Where a line contains "same value. -/", start there and write out that line and each one after it, word for word, through the final line of the entries; add nothing else.

Segment Start: Data

/-- R25. -/
theorem exec_writer_of_pc_ne (hne : t.pc ≠ s.pc) :
    i = .ret ∨ (∃ nnn, i = .jp nnn) ∨ (∃ nnn, i = .call nnn) ∨ (∃ nnn, i = .jpV0 nnn) ∨
      (∃ x nn, i = .seImm x nn) ∨ (∃ x nn, i = .sneImm x nn) ∨ (∃ x y, i = .seReg x y) ∨ (∃ x y, i = .sneReg x y) ∨
      (∃ x, i = .skp x) ∨ (∃ x, i = .sknp x) ∨ (∃ x, i = .ldVxK x) := by
  have hframe := exec_differsInWritten h
  cases i
  case ret | jp | call | jpV0 | seImm | sneImm | seReg | sneReg | skp | sknp | ldVxK => simp
  all_goals exact absurd (congrArg State.pc hframe) hne

end

/-- Settles O32: one clause per component, each by the components its instruction may write. -/
theorem componentsChangeOnlyByTheirWriters : Obligations.ComponentsChangeOnlyByTheirWriters := by
  intro i s t h
  have hmem : ¬MemSame s t → t.mem ≠ s.mem := mt (State.memRead_congr (exec_cfg h))
  exact ⟨fun _ => exec_writer_of_getV_ne h, exec_writer_of_i_ne h, fun hne => exec_writer_of_mem_ne h (hmem hne),
    exec_writer_of_stack_ne h, exec_writer_of_dt_ne h, exec_writer_of_st_ne h, exec_writer_of_display_ne h,
    exec_writer_of_kw_ne h, exec_writer_of_draws_ne h, exec_writer_of_pc_ne h,
    exec_keys h, exec_romBuf h, exec_cfg h, exec_cyclesLeft h⟩

/-! ## Steps -/

/-- R237: entering a tick touches the timers and the tick's loop counter alone. -/
theorem State.enterTick_frame (s : State) :
    s.enterTick = ((s.withDt s.enterTick.dt).withSt s.enterTick.st).withCyclesLeft s.enterTick.cyclesLeft := by
  by_cases h0 : s.cyclesLeft = 0
  · rw [State.enterTick_of_zero h0]; rfl
  · rw [State.enterTick_of_ne_zero h0]; rfl

/-- Settles O33: neither entering the tick nor an instruction writes any of the three. -/
theorem stepsLeaveInputRomAndConfig : Obligations.StepsLeaveInputRomAndConfig := by
  intro s t h
  obtain ⟨_, _, u, _, _, hexec, rfl⟩ := step_next h
  have htick := s.enterTick_frame
  exact ⟨(exec_keys hexec).trans (congrArg State.keys htick :), (exec_romBuf hexec).trans (congrArg State.romBuf htick :),
    (exec_cfg hexec).trans (congrArg State.cfg htick :)⟩

/-- R31, R215: an FX0A that leaves KW set has put PC back on itself, so that the next fetch is the same word. -/
theorem fetch_of_ldVxK_waits {s t : State} {x : Reg} (h : exec (.ldVxK x) s.advance = .next t) (hkw : t.kw = true) :
    t.fetch = s.fetch := by
  obtain ⟨_, rfl⟩ | rfl := exec_ldVxK_next h
  · cases hkw
  · exact State.fetch_congr s.advance_pc0 rfl rfl
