-- ==== Sys2Proof/Machine/Operands.lean ====
section
/-! DEFINITION. Operands: register numbers, the shift immediate and the shifts (30_encoding.md R51, 40_pack_halfword.md R65). -/

namespace Sys2Proof.Machine

open Sys2Proof

/-- The register a field names: 15 is no operand (10_state.md R14). -/
def regOf (f : RegField) : Option Reg := if h : f.toNat < 15 then some ⟨f.toNat, h⟩ else none

/-- The field that names a register (30_encoding.md R57). -/
def fieldOf (r : Reg) : RegField := BitVec.ofNat 4 r.val

/-- The kinds of shift (00_scope.md R11). -/
inductive SRType where
  | lsl
  | lsr
  | asr
  | ror
  | rrx
deriving DecidableEq, Repr

/-- A shift amount whose zero field stands for 32 (30_encoding.md R51). -/
def amountOr32 (imm5 : BitVec 5) : Nat := if imm5 = 0#5 then 32 else imm5.toNat

/-- `DecodeImmShift` (R51), all four arms; Pack Halfword takes the first and the third. -/
def decodeImmShift (srtype : BitVec 2) (imm5 : BitVec 5) : SRType × Nat :=
  if srtype = 0b00#2 then (.lsl, imm5.toNat)
  else if srtype = 0b01#2 then (.lsr, amountOr32 imm5)
  else if srtype = 0b10#2 then (.asr, amountOr32 imm5)
  else if imm5 = 0#5 then (.rrx, 1)
  else (.ror, imm5.toNat)

/-- `LSL32(v, k)` = `(v * 2^k) mod 2^32` (00_scope.md R12). -/
def lsl32 (v : Word) (k : Nat) : Word := BitVec.ofNat 32 (v.toNat * 2 ^ k)

/-- `ZeroExtend(v, 32+k)<32+k-1:k>` (R65). -/
def lsr32 (v : Word) (k : Nat) : Word := (v.zeroExtend (32 + k)).extractLsb' k 32

/-- `ASR32(v, k)` = bits `[k+31:k]` of `sext_(32+k)(v)` (R12, R65). -/
def asr32 (v : Word) (k : Nat) : Word := (v.signExtend (32 + k)).extractLsb' k 32

/-- `ROR(v, k)`: PRESUMED (log entry 25, safe: no instruction reaches it), the spec names it without a body. -/
def ror32 (v : Word) (k : Nat) : Word := v.rotateRight k

/-- `carry_in : v<31:1>` (R65). -/
def rrx32 (v : Word) (carryIn : Bool) : Word := BitVec.ofBool carryIn ++ v.extractLsb' 1 31

/-- `Shift(value, srtype, amount, carry_in)` (R65), all five kinds; Pack Halfword takes LSL and ASR (R11). -/
def shift (value : Word) (kind : SRType) (amount : Nat) (carryIn : Bool) : Word :=
  if amount = 0 then value
  else
    match kind with
    | .lsl => lsl32 value amount
    | .lsr => lsr32 value amount
    | .asr => asr32 value amount
    | .ror => ror32 value amount
    | .rrx => rrx32 value carryIn

/-- The bottom halfword, bits 15:0 (00_scope.md glossary). -/
def bottom (w : Word) : Half := w.extractLsb' 0 16

/-- The top halfword, bits 31:16. -/
def top (w : Word) : Half := w.extractLsb' 16 16

end Sys2Proof.Machine
end

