-- ==== Sys2Proof/Machine/Assembler.lean ====
section
/-! DEFINITION. The assembler syntax (30_encoding.md R54 to R62): assembling, disassembling and printing.
It is for writing and printing words and is no second meaning (92_eei_decisions.md D1). -/

namespace Sys2Proof.Machine

open Sys2Proof

/-- The condition mnemonics of `<c>`, in the order of their codes (R56; CS is also HS, CC is also LO). -/
inductive Cond where
  | eq | ne | cs | cc | mi | pl | vs | vc | hi | ls | ge | lt | gt | le | al
deriving DecidableEq, Repr

/-- The `cond` field of a condition (R56). -/
def Cond.code : Cond → BitVec 4
  | .eq => 0b0000#4
  | .ne => 0b0001#4
  | .cs => 0b0010#4
  | .cc => 0b0011#4
  | .mi => 0b0100#4
  | .pl => 0b0101#4
  | .vs => 0b0110#4
  | .vc => 0b0111#4
  | .hi => 0b1000#4
  | .ls => 0b1001#4
  | .ge => 0b1010#4
  | .lt => 0b1011#4
  | .gt => 0b1100#4
  | .le => 0b1101#4
  | .al => 0b1110#4

/-- The condition a `cond` field names; 1111 is not a condition (R56). -/
def condOf (code : BitVec 4) : Option Cond :=
  match code.toNat with
  | 0 => some .eq
  | 1 => some .ne
  | 2 => some .cs
  | 3 => some .cc
  | 4 => some .mi
  | 5 => some .pl
  | 6 => some .vs
  | 7 => some .vc
  | 8 => some .hi
  | 9 => some .ls
  | 10 => some .ge
  | 11 => some .lt
  | 12 => some .gt
  | 13 => some .le
  | 14 => some .al
  | _ => none

/-- The two mnemonics. -/
inductive Mnemonic where
  | pkhbt
  | pkhtb
deriving DecidableEq, Repr

/-- `<q>`: `.N` or `.W` (R56). -/
inductive Qualifier where
  | narrow
  | wide
deriving DecidableEq, Repr

/-- A written shift, `LSL #k` or `ASR #k`. -/
inductive WrittenShift where
  | lsl (k : Nat)
  | asr (k : Nat)
deriving DecidableEq, Repr

/-- One line of assembler: `<mnemonic>{<c>}{<q>} {<Rd>,} <Rn>, <Rm> {, <shift> #<imm>}` (R54, R55). -/
structure Line where
  mnemonic : Mnemonic
  cond : Option Cond
  qualifier : Option Qualifier
  rd : Option RegField
  rn : RegField
  rm : RegField
  shift : Option WrittenShift
deriving DecidableEq, Repr

/-- Where a line is assembled: the instruction set; in T32 the condition the enclosing IT block gives the instruction, if any (R56); and whether `#0` is accepted (R61, U14). -/
structure AsmContext where
  iset : ISet
  itCond : Option Cond
  acceptZero : Bool
deriving DecidableEq, Repr

/-- Why a line has no encoding. -/
inductive AsmError where
  /-- `.N`: there is no 16-bit encoding (R56). -/
  | narrow
  /-- In T32, `<c>` is not the condition of the IT block, or is a condition other than AL outside one (R56). -/
  | condition
  /-- `PC` as an operand (R57). -/
  | registerPc
  /-- `LSL` written for PKHTB or `ASR` for PKHBT (R54, R55). -/
  | wrongShift
  /-- `#0`, not accepted by this assembler (R61). -/
  | zeroShift
  /-- `LSL #32` and above, `ASR #33` and above (R58, R59). -/
  | shiftRange
deriving DecidableEq, Repr

/-- The result of assembling a line. -/
inductive Assembled where
  | ok (i : Instr)
  | error (e : AsmError)
deriving DecidableEq, Repr

/-- The fields a line's mnemonic, sources and shift stand for. -/
inductive LineFields where
  | fields (tbform : Bool) (rn : RegField) (imm5 : BitVec 5) (rm : RegField)
  | error (e : AsmError)
deriving DecidableEq, Repr

/-- PKHTB without a shift: PKHBT with the source registers exchanged and no shift (R60). -/
def pseudoFields (l : Line) : LineFields := .fields false l.rm 0#5 l.rn

/-- The fields of a line (R58, R59, R60, R61). -/
def lineFields (acceptZero : Bool) (l : Line) : LineFields :=
  match l.mnemonic, l.shift with
  | .pkhbt, none => .fields false l.rn 0#5 l.rm
  | .pkhbt, some (.lsl k) =>
    if k = 0 then (if acceptZero then .fields false l.rn 0#5 l.rm else .error .zeroShift)
    else if k ≤ 31 then .fields false l.rn (BitVec.ofNat 5 k) l.rm
    else .error .shiftRange
  | .pkhbt, some (.asr _) => .error .wrongShift
  | .pkhtb, none => pseudoFields l
  | .pkhtb, some (.asr k) =>
    if k = 0 then (if acceptZero then pseudoFields l else .error .zeroShift)
    else if k = 32 then .fields true l.rn 0#5 l.rm
    else if k ≤ 31 then .fields true l.rn (BitVec.ofNat 5 k) l.rm
    else .error .shiftRange
  | .pkhtb, some (.lsl _) => .error .wrongShift

/-- The instruction with the given fields in one of the two instruction sets. -/
def instrOf (set : ISet) (cond : BitVec 4) (tbform : Bool) (rn rd : RegField) (imm5 : BitVec 5) (rm : RegField) : Instr :=
  match set, tbform with
  | .a32, false => .pkhbtA1 cond rn rd imm5 rm
  | .a32, true => .pkhtbA1 cond rn rd imm5 rm
  | .t32, false => .pkhbtT1 rn rd imm5 rm
  | .t32, true => .pkhtbT1 rn rd imm5 rm

/-- The condition a line asks for; omitted it is AL (R56). -/
def Line.condition (l : Line) : Cond := l.cond.getD .al

/-- The destination of a line; omitted it is `<Rn>` (R57). -/
def Line.destination (l : Line) : RegField := l.rd.getD l.rn

/-- `<c>` may stand here (R56): always in A32; in T32 only as the condition the IT block gives, AL outside one. -/
def condAllowed (ctx : AsmContext) (l : Line) : Bool :=
  match ctx.iset with
  | .a32 => true
  | .t32 => l.condition == ctx.itCond.getD .al

/-- Assembling one line (R54 to R61). -/
def assemble (ctx : AsmContext) (l : Line) : Assembled :=
  if l.qualifier = some .narrow then .error .narrow
  else if !condAllowed ctx l then .error .condition
  else if ¬ RegsDefined l.destination l.rn l.rm then .error .registerPc
  else
    match lineFields ctx.acceptZero l with
    | .error e => .error e
    | .fields tbform rn imm5 rm => .ok (instrOf ctx.iset l.condition.code tbform rn l.destination imm5 rm)

/-- A condition as it is printed: AL is omitted. -/
def printedCond (cond : Cond) : Option Cond := if cond = .al then none else some cond

/-- The line of a PKHBT: a zero field has no shift (R61). -/
def pkhbtLine (cond : Cond) (rn rd : RegField) (imm5 : BitVec 5) (rm : RegField) : Line :=
  ⟨.pkhbt, printedCond cond, none, some rd, rn, rm, if imm5 = 0#5 then none else some (.lsl imm5.toNat)⟩

/-- The line of a PKHTB: a zero field is `ASR #32` (R61). -/
def pkhtbLine (cond : Cond) (rn rd : RegField) (imm5 : BitVec 5) (rm : RegField) : Line :=
  ⟨.pkhtb, printedCond cond, none, some rd, rn, rm, some (.asr (amountOr32 imm5))⟩

/-- Disassembling (R61, R62): `itCond` is the condition of the enclosing IT block in T32.
What is not a defined PKHBT or PKHTB has no line. -/
def disassemble (itCond : Option Cond) (i : Instr) : Option Line :=
  if i.defined then
    match i with
    | .pkhbtA1 cond rn rd imm5 rm => (condOf cond).map fun c => pkhbtLine c rn rd imm5 rm
    | .pkhtbA1 cond rn rd imm5 rm => (condOf cond).map fun c => pkhtbLine c rn rd imm5 rm
    | .pkhbtT1 rn rd imm5 rm => some (pkhbtLine (itCond.getD .al) rn rd imm5 rm)
    | .pkhtbT1 rn rd imm5 rm => some (pkhtbLine (itCond.getD .al) rn rd imm5 rm)
    | .undefinedT1S .. => none
    | .undefinedT1T .. => none
    | .reservedT1Sbz15 .. => none
    | .reservedA1Cond1111 .. => none
  else none

/-! ### Printing -/

/-- The spelling of a condition (R56). -/
def Cond.text : Cond → String
  | .eq => "EQ"
  | .ne => "NE"
  | .cs => "CS"
  | .cc => "CC"
  | .mi => "MI"
  | .pl => "PL"
  | .vs => "VS"
  | .vc => "VC"
  | .hi => "HI"
  | .ls => "LS"
  | .ge => "GE"
  | .lt => "LT"
  | .gt => "GT"
  | .le => "LE"
  | .al => "AL"

/-- The spelling of a register: SP, LR and PC for 13, 14 and 15 (R57; log entry 31). -/
def regText (r : RegField) : String :=
  match r.toNat with
  | 13 => "SP"
  | 14 => "LR"
  | 15 => "PC"
  | k => "R" ++ toString k

/-- The spelling of a mnemonic. -/
def Mnemonic.text : Mnemonic → String
  | .pkhbt => "PKHBT"
  | .pkhtb => "PKHTB"

/-- The spelling of a qualifier (R56). -/
def Qualifier.text : Qualifier → String
  | .narrow => ".N"
  | .wide => ".W"

/-- The spelling of a written shift, with the comma before it (R54, R55). -/
def WrittenShift.text : WrittenShift → String
  | .lsl k => ", LSL #" ++ toString k
  | .asr k => ", ASR #" ++ toString k

/-- The text of a part that may be omitted. -/
def optText {α : Type} (text : α → String) : Option α → String
  | none => ""
  | some a => text a

/-- A line as text (R54, R55). -/
def Line.text (l : Line) : String :=
  l.mnemonic.text ++ optText Cond.text l.cond ++ optText Qualifier.text l.qualifier ++ " "
    ++ optText (fun r => regText r ++ ", ") l.rd ++ regText l.rn ++ ", " ++ regText l.rm
    ++ optText WrittenShift.text l.shift

end Sys2Proof.Machine
end

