/-- A T32 word with the T1 bits 31:21 and `S` or `T` set is UNDEFINED, unless bit 15 is set (30_encoding.md R46).
That the model stops there, recording pc and word, is decision D4. -/
def Obligations.T1UndefinedWordsFault : Prop :=
  ∀ (p : ItSupport) (s : State) (w : Word), StepReady p s → s.iset = .t32 → TextHolds s w →
    w &&& 0xFFE00000#32 = 0xEAC00000#32 → (w.getLsbD 20 = true ∨ w.getLsbD 4 = true) → w.getLsbD 15 = false →
    stepWith p s = .fault (.undefinedInstruction s.pc w)

/-! ### Before the word: alignment, wrap, IT block, text -/

/-- An unmarked state with a misaligned pc is refused for that, whatever else would stop its step, and every step leaves an aligned pc (20_memory.md R32; decision D13).
That the misaligned pc comes before the wrap, the IT block and the fetch is the model's reading of the order in which 60_exceptions.md R78 lists them (log entry 35, DEDUCED). -/
def Obligations.MisalignedPcIsRefused : Prop :=
  (∀ (p : ItSupport) (s : State), s.mark = none →
    ((s.iset = .a32 ∧ s.pc.toNat % 4 ≠ 0) ∨ (s.iset = .t32 ∧ s.pc.toNat % 2 ≠ 0)) →
    stepWith p s = .refused (.pcMisaligned s.pc)) ∧
  (∀ (p : ItSupport) (s t : State), stepWith p s = .next t →
    (s.iset = .a32 → s.pc.toNat % 4 = 0 ∧ t.pc.toNat % 4 = 0) ∧ (s.iset = .t32 → s.pc.toNat % 2 = 0 ∧ t.pc.toNat % 2 = 0))

/-- Every step moves the pc on by 4, without wrapping; a step whose `pc + 4` leaves the address space is refused, and the last admitted addresses are those R18 names (10_state.md R18; decision D10).
That the wrap comes before the IT block and the fetch is the model's reading of 60_exceptions.md R78 (log entry 35, DEDUCED). -/
def Obligations.PcAdvancesByFourOrIsRefused : Prop :=
  (∀ (p : ItSupport) (s t : State), stepWith p s = .next t → t.pc.toNat = s.pc.toNat + 4) ∧
  (∀ (p : ItSupport) (s : State), s.mark = none → pcAligned s.iset s.pc = true → s.pc.toNat + 4 > 2 ^ 32 - 1 →
    stepWith p s = .refused (.pcWrap s.pc)) ∧
  (∀ (set : ISet) (pc : Word), pcAligned set pc = true →
    (pcWraps pc = false ↔ pc.toNat ≤ match set with | .a32 => 0xFFFFFFF8 | .t32 => 0xFFFFFFFA))

/-- `ITSTATE` (10_state.md R24, from general knowledge, decision D9, log entry 24): how a step advances it, which T32 steps are refused for it under each setting of `P_IT`, and that A32 steps leave it.
That the IT block comes before the fetch is the model's reading of 60_exceptions.md R78 (log entry 35, DEDUCED). -/
def Obligations.ItStateRule : Prop :=
  (∀ (p : ItSupport) (s t : State), stepWith p s = .next t →
    (s.iset = .a32 → t.itstate = s.itstate) ∧
    (s.iset = .t32 → t.itstate =
      if s.itstate.extractLsb' 0 3 = 0#3 then 0#8 else s.itstate.extractLsb' 5 3 ++ (s.itstate.extractLsb' 0 5 <<< 1))) ∧
  (∀ (p : ItSupport) (s : State), s.mark = none → s.iset = .t32 → pcAligned .t32 s.pc = true → s.pc.toNat + 4 ≤ 2 ^ 32 - 1 →
    (p = .outsideOnly ∧ s.itstate ≠ 0#8 ∨ p = .full ∧ s.itstate.extractLsb' 0 4 = 0#4 ∧ s.itstate.extractLsb' 4 4 ≠ 0#4) →
    stepWith p s = .refused (.itBlock s.pc))

/-- Outside IT blocks the two settings of `P_IT` are one machine, and a T32 run that starts outside stays outside (decision D9). -/
def Obligations.ItSettingsAgreeOutsideBlocks : Prop :=
  ∀ s : State, s.itstate = 0#8 →
    stepWith .outsideOnly s = stepWith .full s ∧ ∀ (p : ItSupport) (t : State), stepWith p s = .next t → t.itstate = 0#8
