/-- Settles O23: the A32 and the T32 form of `packExec_tb`. -/
theorem pkhtbCompletes : Obligations.PkhtbCompletes := by
  intro s d n m imm5
  constructor
  · intro cond
    exact (exec_instrOf .a32 cond true d n imm5 m s).trans (congrArg Host.Outcome.next (packExec_tb ..))
  · exact (exec_instrOf .t32 0#4 true d n imm5 m s).trans (congrArg Host.Outcome.next (packExec_tb ..))

/-- Settles O28: the operand check of `packChecked`, in the four forms. -/
theorem registerFifteenIsRefused : Obligations.RegisterFifteenIsRefused := by
  intro set cond tbform rn rd imm5 rm s h
  exact exec_instrOf_of_not_regsDefined set cond tbform imm5 s h

/-- Settles O29: the defined instructions are `instrOf` on registers 0 to 14, and so are those that complete. -/
theorem exactlyDefinedInstructionsComplete : Obligations.ExactlyDefinedInstructionsComplete := by
  intro i s hwf
  constructor
  · intro h
    obtain ⟨cond, tbform, d, n, imm5, m, hi, -⟩ := exists_instrOf_of_defined h
    rw [hi]
    exact ⟨_, exec_instrOf ..⟩
  · rintro ⟨t, h⟩
    obtain ⟨cond, tbform, d, n, imm5, m, hi, -⟩ := exists_instrOf_of_exec_next h
    rw [hi] at hwf ⊢
    exact defined_instrOf.mpr ⟨hwf, regsDefined_fieldOf d n m⟩

/-- Settles O30: the four arms of `exec` that stop. -/
theorem neighbouringWordsStop : Obligations.NeighbouringWordsStop := by
  intro s
  exact ⟨fun _ _ => rfl, fun _ _ _ => rfl, fun _ _ _ => rfl, fun _ _ => rfl⟩

/-- Settles O42: the three conjuncts of `timingPromise`, with the condition and the fields of `instrOf`. -/
theorem timingPromisePremises : Obligations.TimingPromisePremises := by
  intro set cond tbform rn rd imm5 rm s hcond
  have hdef : (instrOf set cond tbform rn rd imm5 rm).defined = true ↔ RegsDefined rd rn rm := by
    rw [defined_instrOf, wellFormed_instrOf]
    exact and_iff_right fun _ => hcond
  rw [timingPromise, Bool.and_eq_true, Bool.and_eq_true, beq_iff_eq, hdef, conditionPassed_instrOf, and_assoc]
  cases set <;> rfl

/-! ### A failed condition, the carry and the frame -/

/-- An instruction whose condition fails reads and writes no register (40_pack_halfword.md R71). -/
theorem footprint_of_not_conditionPassed {i : Instr} {s : State} (h : conditionPassed i s = false) :
    regsRead i s = [] ∧ regsWritten i s = [] := by
  unfold regsRead regsWritten
  rw [h]
  cases regFields i <;> exact ⟨rfl, rfl⟩

/-- Settles O34: a `packExec` whose condition fails is `finish`. -/
theorem conditionFailedOnlyMovesOn : Obligations.ConditionFailedOnlyMovesOn := by
  intro i s hdef hfail
  refine ⟨?_, footprint_of_not_conditionPassed hfail⟩
  obtain ⟨cond, tbform, d, n, imm5, m, hi, -⟩ := exists_instrOf_of_defined hdef
  rw [hi, conditionPassed_instrOf] at hfail
  rw [hi, exec_instrOf, packExec, hfail, iset_instrOf]
  cases i.iset <;> rfl

/-- Settles O36: the condition is the same and the operand does not read the carry, so every register gets the same value. -/
theorem carryDoesNotReachTheResult : Obligations.CarryDoesNotReachTheResult := by
  intro i s t t' b hcond ht ht'
  obtain ⟨cond, tbform, d, n, imm5, m, hi, rfl⟩ := exists_instrOf_of_exec_next ht
  rw [hi, exec_instrOf] at ht'
  obtain rfl := Host.Outcome.next.inj ht'
  rw [hi, conditionPassed_instrOf, conditionPassed_instrOf] at hcond
  refine State.regs_ext fun r => ?_
  rw [reg_packExec, reg_packExec, hcond, operand2_congr tbform imm5 (s := { s with c := b }) (s' := s) rfl]
  rfl

/-- Settles O37: each field of `packExec`'s state. -/
theorem packHalfwordFrame : Obligations.PackHalfwordFrame := by
  intro set cond tbform d n m imm5 s t h
  obtain rfl := Host.Outcome.next.inj ((exec_instrOf ..).symm.trans h)
  refine ⟨fun r => reg_packExec_other, packExec_n .., packExec_z .., packExec_c .., packExec_v .., packExec_dit .., packExec_iset ..,
    packExec_mark .., fun a => by rw [packExec_mem], ?_⟩
  rintro (rfl | h0)
  · simp
  · simp [h0]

Segment End: Data

#### [Solution to the problem]
/-- Settles O36: the condition is the same and the operand does not read the carry, so every register gets the same value. -/
theorem carryDoesNotReachTheResult : Obligations.CarryDoesNotReachTheResult := by
  intro i s t t' b hcond ht ht'
  obtain ⟨cond, tbform, d, n, imm5, m, hi, rfl⟩ := exists_instrOf_of_exec_next ht
  rw [hi, exec_instrOf] at ht'
  obtain rfl := Host.Outcome.next.inj ht'
  rw [hi, conditionPassed_instrOf, conditionPassed_instrOf] at hcond
  refine State.regs_ext fun r => ?_
  rw [reg_packExec, reg_packExec, hcond, operand2_congr tbform imm5 (s := { s with c := b }) (s' := s) rfl]
  rfl

/-- Settles O37: each field of `packExec`'s state. -/
theorem packHalfwordFrame : Obligations.PackHalfwordFrame := by
  intro set cond tbform d n m imm5 s t h
  obtain rfl := Host.Outcome.next.inj ((exec_instrOf ..).symm.trans h)
  refine ⟨fun r => reg_packExec_other, packExec_n .., packExec_z .., packExec_c .., packExec_v .., packExec_dit .., packExec_iset ..,
    packExec_mark .., fun a => by rw [packExec_mem], ?_⟩
  rintro (rfl | h0)
  · simp
  · simp [h0]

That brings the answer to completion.